According to Bree, a master of wine, many of the rules about what good wine tastes like were revised recently, by modern palates. Twenty years ago, red wines from Burgundy and Bordeaux were renowned for tasting like the floor of a stable—like the barnyard funk of a ripe goat cheese with a creamy core and a fluffy rind—because of Brettanomyces, the same yeast that Eggert first suspected of tainting his barrels. “I remember when I first had Burgundy in a restaurant,” she says. “My wine director gave me one, and I came back to her and I said, ’This tastes like horseshit.’ And she said, ‘Yeah, that’s burgundy.’”
In the past few decades, fermentation chemists developed tools to test for and eliminate the yeast—in part because American palates didn’t favor it. “Now it’s very difficult to find a wine from Burgundy with Brettanomyces,” Bree says. “It’s been that quick of a shift. Modern winemakers started showing sellers in these old traditional regions that, ‘Oh, yeah, this flavor is actually a fault.’”
Winemakers who see smoke as a fault have found different ways to adapt. Some release vintages that are specifically marketed to be drunk within a few months of bottling to head off gradually intensifying smoke. Some blend vintages to keep production running when they lose some berries. Others actively treat wine via reverse osmosis and carbon to remove volatile phenols.
But some have come back to smoke after experimenting. JR Fletcher, one of the winemakers at the Hatch, near Fairview, has explored filtration in the years since the 2015 fires. “Honestly, sometimes it works, sometimes it doesn’t,” he says. They’d had success in just releasing their 2015 cabernet franc, which they called Smokeshow. “It was kind of funny, a little cheeky,” Jones says. When the tasting room heard about it, they wondered if anyone would like it. But the sellers dug in. “It was really a logical progression for us to point out the smoky and be like, ‘Hey, this is technically a wine fault. But why?’”

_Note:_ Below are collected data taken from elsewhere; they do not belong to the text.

-- ==== Sys2Proof/Machine/Script.lean ====
section
/-!
DEFINITION. How a script or control processor instruction issues (07 R184 to R227): fetch, encoding checks, predicate,
budget, repeats, traps, stalls, and the effects several instructions share.
-/

namespace Sys2Proof.Machine

/-! ### Context and effects -/

/-- What an instruction sees of its core. -/
structure Cx where
  ctl  : Bool
  /-- slot and pronoun; 0 on the control processor -/
  k    : Nat
  n    : Nat
  r    : Regs
  /-- budget left, counting this instruction -/
  left : Word
  rsov : Bool
  dzt  : Bool

/-- What an instruction does. -/
inductive Eff where
  /-- it executes: state and registers after, and what happens once the registers are stored -/
  | go (s : State) (r : Regs) (post : State → State)
  /-- it executes and has set the program counter -/
  | jump (s : State) (r : Regs)
  | trap (cause : Byte) (v : Word)
  /-- it waits, holding its slot or leaving it -/
  | stall (s : State) (st : Stall) (post : State → State)
  /-- the script's CCW is over, or its clause is doomed -/
  | stop (s : State)
  /-- a clause limit is exceeded (R104) -/
  | limit (k : Byte)

abbrev Effect' := State → Cx → Word → Eff
def done (s : State) (r : Regs) : Eff := .go s r id

/-! ### Row keys (Tables 7-4, 7-5, 7-15) -/

/-- the row an instruction word belongs to: opcode and what distinguishes it; none where none is defined -/
def rowKey (ctl : Bool) (w : Word) : Option Nat :=
  let o := (opcOf w).toNat
  let f := (fnOf w).toNat
  match o with
  | 0x01 => if aluFns.contains f then some (0x100 + f) else none
  | 0x0A => some (if w.getLsbD 16 then 0xA01 else 0xA00)
  | 0x2E => some (if w.getLsbD 21 then 0x2E01 else 0x2E00)
  | 0x3C | 0x3D => if ctl then some (o * 256) else none
  | 0x3E => if ctl && decide (f ≤ 1) then some (0x3E00 + f) else none
  | 0x3F => if ctl && decide (f ≤ 2) then some (0x3F00 + f) else none
  | _ => if opcodes.contains o then some (o * 256) else none

/-! ### Registers (R190 to R192) -/

def predVal (r : Regs) (i : Nat) : Bool := i == 0 || r.p.getLsbD i
def setPred (r : Regs) (i : Nat) (b : Bool) : Regs := if i = 0 then r else { r with p := setBit r.p i b }
def executes (r : Regs) (w : Word) : Bool := predVal r (predOf w) != senseOf w
def align4 (w : Word) : Word := w &&& ~~~3#32
def statWord (r : Regs) : Word := BitVec.ofNat 32 (b2n r.v + 2 * b2n r.dz)
/-- special register n (Table 7-2) -/
def mfsValue (s : State) (x : Cx) (n : Nat) : Word :=
  let r := x.r
  match n with
  | 0 => statWord r
  | 1 => align4 r.lk
  | 2 => align4 r.th
  | 3 => r.tc.setWidth 32
  | 4 => align4 r.tpc
  | 5 => r.tval
  | 6 => r.crc.setWidth 32
  | 7 => BitVec.ofNat 32 (r.p.toNat / 2 * 2 + 1)
  | 8 => s.dev.tick.setWidth 32
  | 9 => if x.ctl then 0 else BitVec.ofNat 32 x.n
  | 10 => if x.ctl then 0 else BitVec.ofNat 32 x.k
  | 11 => if x.ctl then 0 else x.left
  | 12 => if x.ctl then 0 else
      BitVec.ofNat 32 (b2n (openClause s x.n).isSome + 256 * (getP s x.n).retryCount.toNat)
  | 13 => BitVec.ofNat 32 r.rs.length
  | _ => if !x.ctl && takenOver s x.n then s.tw.peerCtm.setWidth 32 else BitVec.ofNat 32 (s.sched.ctmSize.toNat % 32)
/-- MTS of a value (R192, R215) -/
def mtsRegs (r : Regs) (n : Nat) (v : Word) : Regs :=
  match n with
  | 0 => { r with v := v.getLsbD 0, dz := v.getLsbD 1 }
  | 1 => { r with lk := align4 v }
  | 2 => { r with th := align4 v }
  | 4 => { r with tpc := align4 v }
  | 6 => { r with crc := v.extractLsb' 0 2 }
  | _ => { r with p := v.extractLsb' 0 8 &&& 0xFE }

/-! ### Traps (R223 to R226) -/

/-- a trap taken into its handler; none when it is unhandled -/
def trapRegs (r : Regs) (cause : Byte) (v : Word) : Option Regs :=
  if r.th != 0 && !r.inHandler then
    some { r with tc := cause, tval := v, tpc := r.pc, inHandler := true, pc := align4 r.th, rep := none }
  else none
def unhandledDetail (r : Regs) (cause : Byte) : Byte := if r.inHandler then cause ||| 0x80 else cause
def countTrap (s : State) (e : Nat) : State := rcPulse (tget 0 s.ce.traps e) { s with ce := { s.ce with traps := tmod 0 e satInc s.ce.traps } }

/-- the program counter and the repeat after an instruction (R210) -/
def nextPc (r : Regs) : Regs :=
  match r.rep with
  | some x => if x.left ≤ 1 then { r with rep := none, pc := r.pc + 4 } else { r with rep := some { x with left := x.left - 1 } }
  | none => { r with pc := r.pc + 4 }

/-! ### Fetch (R188, R189, R231) -/

/-- the code address of a script -/
def codeAddr (base : Dword) (pc : Word) : Dword := base + pc.setWidth 64
def codeGood (s : State) (n : Nat) (base : Dword) (pc : Word) : Bool :=
  let a := codeAddr base pc
  spaceOf a == spaceOf base && decide (offOf base + pc.toNat < 2 ^ 60) && inRange s n a 4
/-- an uncorrectable error on the fetch of a line not cached -/
def codeBad (s : State) (a : Dword) : Bool :=
  spaceOf a == 8 && dramPoisoned s (offOf a / 64 * 64) 64
def iline (a : Dword) : Nat := a.toNat / 64
def lineCached (s : State) (e : Nat) (a : Dword) : Bool := (tget [] s.ce.icache e).any fun x => x.1 == iline a
/-- the code line at an address as memory holds it -/
def codeLine (s : State) (a : Dword) : List Byte :=
  getBytes (if spaceOf a == 8 then s.mem.dram else s.mem.loc) (offOf a / 64 * 64) 64
/-- the instruction word an engine fetches: from its cache, which keeps a line as it was fetched (R189), else from memory -/
def codeWord (s : State) (e : Nat) (a : Dword) : Word :=
  let l := (aget (tget [] s.ce.icache e) (iline a)).getD (codeLine s a)
  BitVec.ofNat 32 (ofLE ((l.drop (a.toNat % 64)).take 4))
/-- the line enters the engine's cache of 1,024 lines -/
def cacheLine (s : State) (e : Nat) (a : Dword) : State :=
  if lineCached s e a then s
  else { s with ce := { s.ce with icache := tmod [] e (fun l => ((iline a, codeLine s a) :: l).take (1024 - retiredOf s 2 e)) s.ce.icache } }
def invalidate (s : State) (e : Nat) : State := { s with ce := { s.ce with icache := tset [] e [] s.ce.icache } }

/-! ### Issue on an engine -/

def getScript (s : State) (n : Nat) : Option Script := (getP s n).script
def putScript (s : State) (n : Nat) (sc : Script) : State := modP s n fun p => { p with script := some sc }

/-- an instruction of a script raises a trap (R225, R226) -/
def raise (s : State) (k n : Nat) (sc : Script) (cause : Byte) (v : Word) : State :=
  match trapRegs sc.regs cause v with
  | some r => putScript s n { sc with regs := r, stall := none }
  | none =>
    let s := countTrap (putScript s n sc) (engineOf k)
    programCheck s n 0x13 (unhandledDetail sc.regs cause) sc.left (lastCcw (getP s n)).addr
/-- an effect on a script whose budget is counted -/
def settleEff (k n : Nat) (sc : Script) (e : Eff) (s : State) : State :=
  match e with
  | .go s r post => post (putScript s n { sc with regs := nextPc r, stall := none })
  | .jump s r => putScript s n { sc with regs := r, stall := none }
  | .trap c v => raise s k n sc c v
  | .stall s st post => post (putScript s n { sc with stall := some st })
  | .stop s => s
  | .limit d => programCheck (putScript s n sc) n 0x0F d sc.left (lastCcw (getP s n)).addr

/-- a script on its slot, ready for its next instruction (R185, R111, R213) -/
def scriptReady (s : State) (k : Nat) : Option (Nat × Script) :=
  match slotPron s k with
  | none => none
  | some n =>
    let p := getP s n
    match p.script with
    | none => none
    | some sc =>
      if running p && !p.resetting && !(wordsHeld s n) && sc.stall.isNone && !slotStopped s k
          && (p.cur.map (·.phase)) == some .script then some (n, sc) else none
/-- inside a REP, which finishes before any scheduling point (R212) -/
def inRep (r : Regs) : Bool := match r.rep with | some x => !x.interruptible | none => false
def engineCx (s : State) (k n : Nat) (sc : Script) : Cx :=
  let x := getSlot s k
  { ctl := false, k := k, n := n, r := sc.regs, left := sc.left, rsov := x.rsov, dzt := x.dzt }

/-- A script instruction issues: the word is the one fetched at the program counter. -/
def issueEngine (key : Nat) (k : Nat) (w : Word) (legal : Bool) (f : Effect') (s : State) : State :=
  let s0 := s
  match scriptReady s k with
  | none => s
  | some (n, sc) =>
    if (doomedRerun s n).isSome then
      (if (outstanding s n).isEmpty then boundary s n (lastCcw (getP s n)).addr else s)
    else if sc.left = 0 ∧ !(inRep sc.regs) then s
    else
      let row := rowKey false w
      let r := sc.regs
      if row.isSome && row != some key then s
      else
        let sc' := { sc with left := sc.left - (if sc.left = 0 then 0 else 1) }
        let a := codeAddr sc.base r.pc
        let s := { s with ce := { s.ce with last := tset 15 (engineOf k) (k % 16) s.ce.last } }
        if !(codeGood s n sc.base r.pc) || (!(lineCached s (engineOf k) a) && codeBad s a) then raise s k n sc' 0x01 r.pc
        else if codeWord s (engineOf k) a != w then s0
        else
          let s := cacheLine s (engineOf k) a
          if row.isNone || !legal || !(encLegal false r.crc.toNat r.inHandler false w) then raise s k n sc' 0x02 w
          else if executes r w then settleEff k n sc' (f s (engineCx s k n sc) w) s
          else putScript s n { sc' with regs := nextPc r }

If a winemaker is working in pursuit of some ideal, Fletcher says, they’re going to miss surprises in front of them. And maybe they’re missing a way that regional flavors will change with the climate. The Okanagan Valley and the surrounding region have been covered in smoke every August for the past several years.
In fact, Fletcher and Jones want to keep making wine with smoke—on purpose. “We did set aside some cab franc this year for another Smokeshow,” he says. “It’s our biggest cult-following wine we’ve ever put out,” Jones adds. And, she jokes, they’re going to sell it for a lot more than they did last time.